## Prompt
From the line with "open Sys2Proof Machine" through the line with "theorem test_wf_refuses_evMulti_of_one_button : Instr.wellFormed", inclusive, return each line of the data below exactly and leave the rest out.
** Opening Source data block **
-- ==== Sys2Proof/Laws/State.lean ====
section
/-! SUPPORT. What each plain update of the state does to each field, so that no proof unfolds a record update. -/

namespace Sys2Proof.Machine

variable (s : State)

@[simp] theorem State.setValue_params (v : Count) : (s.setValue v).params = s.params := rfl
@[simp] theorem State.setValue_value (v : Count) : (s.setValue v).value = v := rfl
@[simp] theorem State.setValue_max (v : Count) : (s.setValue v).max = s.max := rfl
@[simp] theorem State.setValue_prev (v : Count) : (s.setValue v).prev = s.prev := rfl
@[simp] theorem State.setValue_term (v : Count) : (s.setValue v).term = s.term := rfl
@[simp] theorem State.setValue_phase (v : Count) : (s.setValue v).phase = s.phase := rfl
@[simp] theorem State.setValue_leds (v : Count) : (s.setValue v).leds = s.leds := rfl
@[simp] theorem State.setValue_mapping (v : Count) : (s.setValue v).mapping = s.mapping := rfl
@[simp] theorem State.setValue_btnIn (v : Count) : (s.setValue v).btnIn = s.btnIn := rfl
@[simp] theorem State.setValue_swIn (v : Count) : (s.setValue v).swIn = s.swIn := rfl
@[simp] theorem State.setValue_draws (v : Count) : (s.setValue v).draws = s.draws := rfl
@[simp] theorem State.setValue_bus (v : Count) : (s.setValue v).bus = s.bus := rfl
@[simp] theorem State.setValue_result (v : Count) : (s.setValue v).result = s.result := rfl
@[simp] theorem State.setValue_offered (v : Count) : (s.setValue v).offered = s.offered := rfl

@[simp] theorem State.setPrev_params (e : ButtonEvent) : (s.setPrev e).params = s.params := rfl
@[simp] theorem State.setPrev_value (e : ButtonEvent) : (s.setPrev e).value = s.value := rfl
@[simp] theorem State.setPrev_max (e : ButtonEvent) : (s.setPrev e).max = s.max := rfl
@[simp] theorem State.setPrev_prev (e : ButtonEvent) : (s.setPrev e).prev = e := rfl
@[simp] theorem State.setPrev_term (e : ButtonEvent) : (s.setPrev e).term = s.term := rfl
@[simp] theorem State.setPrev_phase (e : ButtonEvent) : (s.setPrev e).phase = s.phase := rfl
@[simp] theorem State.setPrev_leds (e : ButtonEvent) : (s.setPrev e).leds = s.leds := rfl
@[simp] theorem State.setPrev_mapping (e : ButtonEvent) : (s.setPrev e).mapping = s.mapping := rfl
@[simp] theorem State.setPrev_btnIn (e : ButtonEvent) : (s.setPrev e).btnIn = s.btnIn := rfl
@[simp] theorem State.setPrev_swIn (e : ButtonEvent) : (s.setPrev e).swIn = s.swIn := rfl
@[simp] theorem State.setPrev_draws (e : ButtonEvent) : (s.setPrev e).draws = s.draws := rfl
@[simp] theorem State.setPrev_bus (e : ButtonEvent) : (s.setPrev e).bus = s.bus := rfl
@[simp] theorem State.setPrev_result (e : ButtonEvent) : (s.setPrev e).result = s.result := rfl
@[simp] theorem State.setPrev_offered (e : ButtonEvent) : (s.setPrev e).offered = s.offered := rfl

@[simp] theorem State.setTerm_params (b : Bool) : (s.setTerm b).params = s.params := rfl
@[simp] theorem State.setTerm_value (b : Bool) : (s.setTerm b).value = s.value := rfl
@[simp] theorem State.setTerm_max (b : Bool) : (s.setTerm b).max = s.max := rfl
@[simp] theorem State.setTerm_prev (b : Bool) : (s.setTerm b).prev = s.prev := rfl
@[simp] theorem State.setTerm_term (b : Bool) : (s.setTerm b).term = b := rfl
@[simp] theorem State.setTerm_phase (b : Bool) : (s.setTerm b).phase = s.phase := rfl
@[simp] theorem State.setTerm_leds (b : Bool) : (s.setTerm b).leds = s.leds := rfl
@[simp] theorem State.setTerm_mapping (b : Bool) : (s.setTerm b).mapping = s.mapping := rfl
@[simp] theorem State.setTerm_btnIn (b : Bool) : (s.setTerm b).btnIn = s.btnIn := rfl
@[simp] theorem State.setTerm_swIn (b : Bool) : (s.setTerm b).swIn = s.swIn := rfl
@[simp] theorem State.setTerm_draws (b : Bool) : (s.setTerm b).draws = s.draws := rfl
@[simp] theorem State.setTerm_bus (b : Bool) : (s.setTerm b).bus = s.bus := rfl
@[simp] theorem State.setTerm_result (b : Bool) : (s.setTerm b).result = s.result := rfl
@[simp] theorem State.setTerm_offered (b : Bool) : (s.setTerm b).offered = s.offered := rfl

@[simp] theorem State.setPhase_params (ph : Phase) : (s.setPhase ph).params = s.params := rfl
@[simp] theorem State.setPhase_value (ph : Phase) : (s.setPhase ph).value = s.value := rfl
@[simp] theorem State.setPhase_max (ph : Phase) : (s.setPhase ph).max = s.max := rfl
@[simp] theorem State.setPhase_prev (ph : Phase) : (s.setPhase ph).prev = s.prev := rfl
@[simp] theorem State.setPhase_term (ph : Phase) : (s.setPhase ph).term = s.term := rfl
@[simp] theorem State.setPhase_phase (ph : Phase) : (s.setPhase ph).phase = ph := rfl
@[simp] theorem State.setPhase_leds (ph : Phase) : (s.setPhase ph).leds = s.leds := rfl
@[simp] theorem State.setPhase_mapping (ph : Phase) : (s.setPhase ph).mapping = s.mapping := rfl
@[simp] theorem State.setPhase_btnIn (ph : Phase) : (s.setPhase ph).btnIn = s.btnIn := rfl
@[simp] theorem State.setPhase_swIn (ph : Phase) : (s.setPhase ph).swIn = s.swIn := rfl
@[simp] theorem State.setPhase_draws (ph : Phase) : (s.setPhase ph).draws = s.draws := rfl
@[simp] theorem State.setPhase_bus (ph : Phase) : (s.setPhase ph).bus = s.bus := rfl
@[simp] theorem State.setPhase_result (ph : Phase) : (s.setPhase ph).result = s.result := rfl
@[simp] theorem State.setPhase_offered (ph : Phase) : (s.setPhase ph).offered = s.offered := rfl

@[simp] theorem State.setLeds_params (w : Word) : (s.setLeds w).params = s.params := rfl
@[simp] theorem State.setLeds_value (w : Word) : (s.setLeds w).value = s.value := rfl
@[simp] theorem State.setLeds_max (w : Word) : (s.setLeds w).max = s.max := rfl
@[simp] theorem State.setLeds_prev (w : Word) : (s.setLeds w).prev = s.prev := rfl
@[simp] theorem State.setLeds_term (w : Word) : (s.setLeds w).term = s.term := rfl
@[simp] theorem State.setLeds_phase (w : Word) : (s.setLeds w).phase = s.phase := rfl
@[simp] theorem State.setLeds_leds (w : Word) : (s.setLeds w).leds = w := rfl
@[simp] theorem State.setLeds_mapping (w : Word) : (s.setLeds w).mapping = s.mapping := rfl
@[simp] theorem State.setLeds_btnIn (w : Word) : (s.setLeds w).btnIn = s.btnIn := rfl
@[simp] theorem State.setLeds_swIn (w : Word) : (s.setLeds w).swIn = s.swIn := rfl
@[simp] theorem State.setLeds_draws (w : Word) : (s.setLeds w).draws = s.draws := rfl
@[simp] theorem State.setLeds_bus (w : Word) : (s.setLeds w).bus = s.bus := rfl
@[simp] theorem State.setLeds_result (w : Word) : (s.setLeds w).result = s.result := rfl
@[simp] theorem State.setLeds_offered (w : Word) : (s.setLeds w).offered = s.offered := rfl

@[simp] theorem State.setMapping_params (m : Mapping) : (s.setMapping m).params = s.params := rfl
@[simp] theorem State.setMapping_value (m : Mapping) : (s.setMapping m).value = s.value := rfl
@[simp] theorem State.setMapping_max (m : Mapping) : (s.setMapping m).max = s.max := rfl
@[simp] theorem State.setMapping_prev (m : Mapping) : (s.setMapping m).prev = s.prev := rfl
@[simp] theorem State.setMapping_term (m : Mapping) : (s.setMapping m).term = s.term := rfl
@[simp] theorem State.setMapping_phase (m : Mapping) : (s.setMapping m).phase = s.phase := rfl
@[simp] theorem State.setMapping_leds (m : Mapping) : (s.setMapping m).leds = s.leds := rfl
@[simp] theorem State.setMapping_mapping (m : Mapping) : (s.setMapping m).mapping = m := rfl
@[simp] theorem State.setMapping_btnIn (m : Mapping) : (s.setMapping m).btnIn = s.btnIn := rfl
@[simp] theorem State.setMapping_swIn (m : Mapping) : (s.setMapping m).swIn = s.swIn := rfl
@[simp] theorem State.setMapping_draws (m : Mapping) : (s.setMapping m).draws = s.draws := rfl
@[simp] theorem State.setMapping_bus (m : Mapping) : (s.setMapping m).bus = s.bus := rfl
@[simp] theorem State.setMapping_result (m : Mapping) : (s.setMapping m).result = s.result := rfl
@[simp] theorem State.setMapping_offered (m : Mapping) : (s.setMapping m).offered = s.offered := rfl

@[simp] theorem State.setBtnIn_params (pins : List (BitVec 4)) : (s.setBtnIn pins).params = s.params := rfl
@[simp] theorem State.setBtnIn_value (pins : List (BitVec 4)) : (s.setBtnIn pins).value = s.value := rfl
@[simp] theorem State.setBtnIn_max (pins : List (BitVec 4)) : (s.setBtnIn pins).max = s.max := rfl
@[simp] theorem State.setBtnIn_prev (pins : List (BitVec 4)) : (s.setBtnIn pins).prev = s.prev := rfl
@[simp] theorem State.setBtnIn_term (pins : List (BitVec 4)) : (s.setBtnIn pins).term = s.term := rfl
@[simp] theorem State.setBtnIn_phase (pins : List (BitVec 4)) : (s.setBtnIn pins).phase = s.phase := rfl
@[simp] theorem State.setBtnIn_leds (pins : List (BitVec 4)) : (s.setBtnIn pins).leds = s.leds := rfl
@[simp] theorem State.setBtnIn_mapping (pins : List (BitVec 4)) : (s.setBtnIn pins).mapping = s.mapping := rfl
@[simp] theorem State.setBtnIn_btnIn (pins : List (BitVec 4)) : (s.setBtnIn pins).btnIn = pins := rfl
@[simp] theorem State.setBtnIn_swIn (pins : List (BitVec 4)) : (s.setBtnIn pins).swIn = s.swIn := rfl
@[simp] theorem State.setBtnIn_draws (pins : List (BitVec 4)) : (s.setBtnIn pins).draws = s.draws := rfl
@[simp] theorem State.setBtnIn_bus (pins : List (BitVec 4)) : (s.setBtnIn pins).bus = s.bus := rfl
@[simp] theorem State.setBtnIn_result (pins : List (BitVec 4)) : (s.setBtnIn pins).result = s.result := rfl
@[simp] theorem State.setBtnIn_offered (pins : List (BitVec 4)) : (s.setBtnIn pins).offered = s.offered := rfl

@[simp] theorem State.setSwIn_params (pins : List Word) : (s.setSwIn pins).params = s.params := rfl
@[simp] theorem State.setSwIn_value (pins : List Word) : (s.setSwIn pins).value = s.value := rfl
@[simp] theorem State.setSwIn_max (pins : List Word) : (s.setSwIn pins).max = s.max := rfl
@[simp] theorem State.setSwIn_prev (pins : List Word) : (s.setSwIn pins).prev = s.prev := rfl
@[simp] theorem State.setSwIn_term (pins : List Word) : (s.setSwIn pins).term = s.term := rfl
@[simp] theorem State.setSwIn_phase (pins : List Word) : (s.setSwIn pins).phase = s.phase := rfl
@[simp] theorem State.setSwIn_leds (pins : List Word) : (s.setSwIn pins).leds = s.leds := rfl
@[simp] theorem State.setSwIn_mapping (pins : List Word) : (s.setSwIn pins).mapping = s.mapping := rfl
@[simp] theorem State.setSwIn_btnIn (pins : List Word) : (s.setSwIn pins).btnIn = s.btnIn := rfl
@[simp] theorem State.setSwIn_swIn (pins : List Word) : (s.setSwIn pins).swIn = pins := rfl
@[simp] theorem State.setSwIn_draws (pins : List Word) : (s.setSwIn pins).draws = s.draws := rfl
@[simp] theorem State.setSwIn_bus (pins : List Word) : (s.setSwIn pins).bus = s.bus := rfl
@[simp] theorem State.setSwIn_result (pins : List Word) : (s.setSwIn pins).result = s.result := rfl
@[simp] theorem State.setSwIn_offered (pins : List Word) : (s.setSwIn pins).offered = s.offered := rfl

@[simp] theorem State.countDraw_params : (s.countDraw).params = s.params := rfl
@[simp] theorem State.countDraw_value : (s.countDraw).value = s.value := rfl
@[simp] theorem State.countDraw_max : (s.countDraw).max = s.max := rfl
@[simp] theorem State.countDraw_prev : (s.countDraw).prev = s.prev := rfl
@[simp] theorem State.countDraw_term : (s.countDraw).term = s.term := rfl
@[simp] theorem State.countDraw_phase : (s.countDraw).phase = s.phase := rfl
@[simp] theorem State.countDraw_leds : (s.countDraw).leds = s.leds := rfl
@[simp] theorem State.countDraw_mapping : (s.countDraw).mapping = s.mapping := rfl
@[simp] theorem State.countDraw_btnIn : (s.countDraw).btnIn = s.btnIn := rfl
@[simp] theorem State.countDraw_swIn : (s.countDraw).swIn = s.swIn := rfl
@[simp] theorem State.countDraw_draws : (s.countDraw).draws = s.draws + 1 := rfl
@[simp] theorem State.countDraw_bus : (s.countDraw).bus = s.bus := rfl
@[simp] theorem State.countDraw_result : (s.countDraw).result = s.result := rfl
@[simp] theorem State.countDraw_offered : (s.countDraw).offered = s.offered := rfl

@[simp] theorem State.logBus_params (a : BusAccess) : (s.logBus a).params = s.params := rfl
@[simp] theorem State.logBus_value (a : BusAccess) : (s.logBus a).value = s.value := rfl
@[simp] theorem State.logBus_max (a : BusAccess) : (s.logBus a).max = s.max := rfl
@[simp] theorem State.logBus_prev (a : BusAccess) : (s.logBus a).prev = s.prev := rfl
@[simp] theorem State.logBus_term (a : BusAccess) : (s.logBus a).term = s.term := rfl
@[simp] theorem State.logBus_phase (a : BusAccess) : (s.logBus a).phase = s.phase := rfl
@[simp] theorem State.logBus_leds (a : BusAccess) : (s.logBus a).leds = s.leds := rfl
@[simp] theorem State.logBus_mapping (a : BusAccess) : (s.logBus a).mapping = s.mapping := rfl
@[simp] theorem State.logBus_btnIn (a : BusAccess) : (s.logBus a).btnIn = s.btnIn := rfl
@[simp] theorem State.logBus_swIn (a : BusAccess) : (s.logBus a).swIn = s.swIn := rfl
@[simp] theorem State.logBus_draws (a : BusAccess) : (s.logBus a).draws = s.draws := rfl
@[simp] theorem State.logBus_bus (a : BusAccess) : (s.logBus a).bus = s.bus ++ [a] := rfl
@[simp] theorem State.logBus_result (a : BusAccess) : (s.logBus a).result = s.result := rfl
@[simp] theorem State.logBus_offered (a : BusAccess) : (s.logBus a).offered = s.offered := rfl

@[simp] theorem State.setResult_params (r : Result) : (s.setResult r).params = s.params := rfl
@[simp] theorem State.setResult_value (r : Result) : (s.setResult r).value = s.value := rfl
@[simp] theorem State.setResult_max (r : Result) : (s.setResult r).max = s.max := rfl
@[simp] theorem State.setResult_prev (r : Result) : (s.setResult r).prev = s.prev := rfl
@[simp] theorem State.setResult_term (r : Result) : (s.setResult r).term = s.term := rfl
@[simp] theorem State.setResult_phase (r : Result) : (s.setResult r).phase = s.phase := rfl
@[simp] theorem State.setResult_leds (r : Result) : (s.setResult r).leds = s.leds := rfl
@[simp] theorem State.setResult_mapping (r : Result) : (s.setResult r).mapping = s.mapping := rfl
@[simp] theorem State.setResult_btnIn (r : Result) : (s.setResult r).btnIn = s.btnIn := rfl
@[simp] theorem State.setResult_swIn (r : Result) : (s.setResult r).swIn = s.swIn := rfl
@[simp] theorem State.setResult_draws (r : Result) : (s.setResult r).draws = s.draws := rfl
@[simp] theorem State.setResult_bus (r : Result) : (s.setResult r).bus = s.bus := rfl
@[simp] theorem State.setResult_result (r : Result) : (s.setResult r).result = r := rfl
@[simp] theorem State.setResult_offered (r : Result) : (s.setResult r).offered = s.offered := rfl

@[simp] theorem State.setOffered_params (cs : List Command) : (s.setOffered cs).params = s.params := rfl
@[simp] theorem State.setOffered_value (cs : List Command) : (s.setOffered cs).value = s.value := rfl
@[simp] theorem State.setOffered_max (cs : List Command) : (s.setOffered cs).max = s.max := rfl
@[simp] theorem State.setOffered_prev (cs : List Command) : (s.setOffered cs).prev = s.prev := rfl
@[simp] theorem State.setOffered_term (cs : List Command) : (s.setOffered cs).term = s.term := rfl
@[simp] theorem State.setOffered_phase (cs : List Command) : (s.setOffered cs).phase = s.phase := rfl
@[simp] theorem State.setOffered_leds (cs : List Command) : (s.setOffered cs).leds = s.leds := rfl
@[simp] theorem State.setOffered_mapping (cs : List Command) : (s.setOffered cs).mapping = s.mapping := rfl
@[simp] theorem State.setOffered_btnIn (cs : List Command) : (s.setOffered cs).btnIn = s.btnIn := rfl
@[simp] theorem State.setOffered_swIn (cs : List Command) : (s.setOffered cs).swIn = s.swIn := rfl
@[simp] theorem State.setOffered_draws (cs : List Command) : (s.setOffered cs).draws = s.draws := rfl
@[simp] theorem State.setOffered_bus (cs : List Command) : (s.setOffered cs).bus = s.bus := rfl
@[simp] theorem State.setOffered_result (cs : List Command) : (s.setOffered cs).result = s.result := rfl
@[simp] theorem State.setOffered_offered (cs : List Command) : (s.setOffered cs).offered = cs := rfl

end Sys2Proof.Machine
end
** Closing Source data block **
** Opening Source data block **
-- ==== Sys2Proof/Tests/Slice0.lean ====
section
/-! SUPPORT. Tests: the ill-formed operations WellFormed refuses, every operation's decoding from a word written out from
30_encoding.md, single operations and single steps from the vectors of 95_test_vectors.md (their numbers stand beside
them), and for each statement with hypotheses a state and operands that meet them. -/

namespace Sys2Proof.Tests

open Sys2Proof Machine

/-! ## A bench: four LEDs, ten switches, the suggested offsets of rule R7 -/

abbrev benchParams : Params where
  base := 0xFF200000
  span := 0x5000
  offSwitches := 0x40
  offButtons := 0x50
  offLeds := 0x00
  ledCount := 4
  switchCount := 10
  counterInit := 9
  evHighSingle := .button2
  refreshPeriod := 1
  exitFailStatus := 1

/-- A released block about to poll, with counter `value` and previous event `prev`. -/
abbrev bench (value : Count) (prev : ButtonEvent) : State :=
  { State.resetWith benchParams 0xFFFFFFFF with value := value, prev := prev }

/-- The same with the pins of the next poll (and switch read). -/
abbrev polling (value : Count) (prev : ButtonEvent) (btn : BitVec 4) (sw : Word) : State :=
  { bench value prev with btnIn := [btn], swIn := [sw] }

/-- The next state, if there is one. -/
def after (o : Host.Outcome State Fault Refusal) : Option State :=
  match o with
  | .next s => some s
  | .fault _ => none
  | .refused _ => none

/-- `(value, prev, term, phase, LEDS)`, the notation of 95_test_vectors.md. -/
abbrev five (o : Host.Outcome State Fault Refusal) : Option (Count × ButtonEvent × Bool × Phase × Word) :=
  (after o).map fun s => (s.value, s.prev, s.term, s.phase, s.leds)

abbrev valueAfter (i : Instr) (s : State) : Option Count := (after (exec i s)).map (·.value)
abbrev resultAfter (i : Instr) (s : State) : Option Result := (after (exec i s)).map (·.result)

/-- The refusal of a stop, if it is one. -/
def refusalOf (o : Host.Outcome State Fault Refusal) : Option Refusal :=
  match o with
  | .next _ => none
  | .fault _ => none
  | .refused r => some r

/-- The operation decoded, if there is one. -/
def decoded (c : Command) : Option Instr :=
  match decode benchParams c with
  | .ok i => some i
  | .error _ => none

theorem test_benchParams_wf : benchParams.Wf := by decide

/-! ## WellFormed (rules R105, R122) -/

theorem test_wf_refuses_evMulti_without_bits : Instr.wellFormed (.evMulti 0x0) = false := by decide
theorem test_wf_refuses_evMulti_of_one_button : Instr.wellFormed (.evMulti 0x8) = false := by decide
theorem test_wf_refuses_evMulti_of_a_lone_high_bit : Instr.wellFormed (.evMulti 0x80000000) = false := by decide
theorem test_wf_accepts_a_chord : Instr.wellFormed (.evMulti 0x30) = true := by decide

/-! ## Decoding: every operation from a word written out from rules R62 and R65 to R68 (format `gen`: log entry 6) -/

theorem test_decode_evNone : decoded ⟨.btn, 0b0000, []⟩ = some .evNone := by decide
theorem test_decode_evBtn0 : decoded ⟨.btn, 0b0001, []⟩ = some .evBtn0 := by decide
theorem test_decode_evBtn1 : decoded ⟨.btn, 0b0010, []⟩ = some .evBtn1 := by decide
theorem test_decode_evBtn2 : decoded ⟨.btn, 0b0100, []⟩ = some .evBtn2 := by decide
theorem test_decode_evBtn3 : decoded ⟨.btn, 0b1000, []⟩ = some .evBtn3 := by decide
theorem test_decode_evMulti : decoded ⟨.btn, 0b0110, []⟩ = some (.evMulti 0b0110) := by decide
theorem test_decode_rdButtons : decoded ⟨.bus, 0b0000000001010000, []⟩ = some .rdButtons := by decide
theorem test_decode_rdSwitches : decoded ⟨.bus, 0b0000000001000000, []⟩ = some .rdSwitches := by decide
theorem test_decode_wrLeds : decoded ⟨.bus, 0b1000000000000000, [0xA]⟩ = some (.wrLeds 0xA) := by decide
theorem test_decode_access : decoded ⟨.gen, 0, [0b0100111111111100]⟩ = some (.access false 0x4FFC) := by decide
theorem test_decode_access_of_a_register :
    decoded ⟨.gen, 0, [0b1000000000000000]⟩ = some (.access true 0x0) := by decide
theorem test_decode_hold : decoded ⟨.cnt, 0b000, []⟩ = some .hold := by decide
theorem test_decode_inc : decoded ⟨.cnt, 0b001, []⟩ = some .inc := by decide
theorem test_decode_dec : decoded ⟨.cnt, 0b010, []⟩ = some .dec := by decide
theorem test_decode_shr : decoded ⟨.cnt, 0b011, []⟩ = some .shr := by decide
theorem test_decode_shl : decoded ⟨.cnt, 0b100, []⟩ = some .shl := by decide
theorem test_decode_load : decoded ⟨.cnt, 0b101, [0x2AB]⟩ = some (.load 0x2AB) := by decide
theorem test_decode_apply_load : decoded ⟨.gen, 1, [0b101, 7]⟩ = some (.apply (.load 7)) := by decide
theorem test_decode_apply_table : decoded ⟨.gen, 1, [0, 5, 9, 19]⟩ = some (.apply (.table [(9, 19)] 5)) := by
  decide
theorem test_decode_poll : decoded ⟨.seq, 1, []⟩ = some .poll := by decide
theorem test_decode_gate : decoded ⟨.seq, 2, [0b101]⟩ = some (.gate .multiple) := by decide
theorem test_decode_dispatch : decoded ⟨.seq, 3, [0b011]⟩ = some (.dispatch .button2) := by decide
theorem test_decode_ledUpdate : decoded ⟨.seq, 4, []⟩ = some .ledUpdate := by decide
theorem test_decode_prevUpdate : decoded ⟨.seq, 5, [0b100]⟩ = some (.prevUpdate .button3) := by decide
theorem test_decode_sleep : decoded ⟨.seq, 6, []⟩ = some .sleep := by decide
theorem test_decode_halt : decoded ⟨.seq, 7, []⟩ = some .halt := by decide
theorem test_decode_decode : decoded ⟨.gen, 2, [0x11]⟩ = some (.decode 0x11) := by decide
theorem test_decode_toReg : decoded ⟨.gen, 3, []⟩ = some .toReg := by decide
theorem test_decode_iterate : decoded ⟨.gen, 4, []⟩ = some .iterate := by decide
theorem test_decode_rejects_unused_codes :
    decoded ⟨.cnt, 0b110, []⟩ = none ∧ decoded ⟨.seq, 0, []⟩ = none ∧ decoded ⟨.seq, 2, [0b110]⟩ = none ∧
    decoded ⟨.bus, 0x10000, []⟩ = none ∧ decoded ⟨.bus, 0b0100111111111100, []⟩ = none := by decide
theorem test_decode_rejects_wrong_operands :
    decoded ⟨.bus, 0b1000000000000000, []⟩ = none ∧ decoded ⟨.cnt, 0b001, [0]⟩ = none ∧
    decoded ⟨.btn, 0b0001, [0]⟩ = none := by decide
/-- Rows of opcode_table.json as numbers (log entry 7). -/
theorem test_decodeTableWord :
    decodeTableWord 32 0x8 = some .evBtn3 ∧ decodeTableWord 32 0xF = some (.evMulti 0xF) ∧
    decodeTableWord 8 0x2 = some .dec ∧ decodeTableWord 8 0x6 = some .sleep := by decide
** Closing Source data block **
## Finished exercise
open Sys2Proof Machine

/-! ## A bench: four LEDs, ten switches, the suggested offsets of rule R7 -/

abbrev benchParams : Params where
  base := 0xFF200000
  span := 0x5000
  offSwitches := 0x40
  offButtons := 0x50
  offLeds := 0x00
  ledCount := 4
  switchCount := 10
  counterInit := 9
  evHighSingle := .button2
  refreshPeriod := 1
  exitFailStatus := 1

/-- A released block about to poll, with counter `value` and previous event `prev`. -/
abbrev bench (value : Count) (prev : ButtonEvent) : State :=
  { State.resetWith benchParams 0xFFFFFFFF with value := value, prev := prev }

/-- The same with the pins of the next poll (and switch read). -/
abbrev polling (value : Count) (prev : ButtonEvent) (btn : BitVec 4) (sw : Word) : State :=
  { bench value prev with btnIn := [btn], swIn := [sw] }

/-- The next state, if there is one. -/
def after (o : Host.Outcome State Fault Refusal) : Option State :=
  match o with
  | .next s => some s
  | .fault _ => none
  | .refused _ => none

/-- `(value, prev, term, phase, LEDS)`, the notation of 95_test_vectors.md. -/
abbrev five (o : Host.Outcome State Fault Refusal) : Option (Count × ButtonEvent × Bool × Phase × Word) :=
  (after o).map fun s => (s.value, s.prev, s.term, s.phase, s.leds)

abbrev valueAfter (i : Instr) (s : State) : Option Count := (after (exec i s)).map (·.value)
abbrev resultAfter (i : Instr) (s : State) : Option Result := (after (exec i s)).map (·.result)

/-- The refusal of a stop, if it is one. -/
def refusalOf (o : Host.Outcome State Fault Refusal) : Option Refusal :=
  match o with
  | .next _ => none
  | .fault _ => none
  | .refused r => some r

/-- The operation decoded, if there is one. -/
def decoded (c : Command) : Option Instr :=
  match decode benchParams c with
  | .ok i => some i
  | .error _ => none

theorem test_benchParams_wf : benchParams.Wf := by decide

/-! ## WellFormed (rules R105, R122) -/

theorem test_wf_refuses_evMulti_without_bits : Instr.wellFormed (.evMulti 0x0) = false := by decide
theorem test_wf_refuses_evMulti_of_one_button : Instr.wellFormed (.evMulti 0x8) = false := by decide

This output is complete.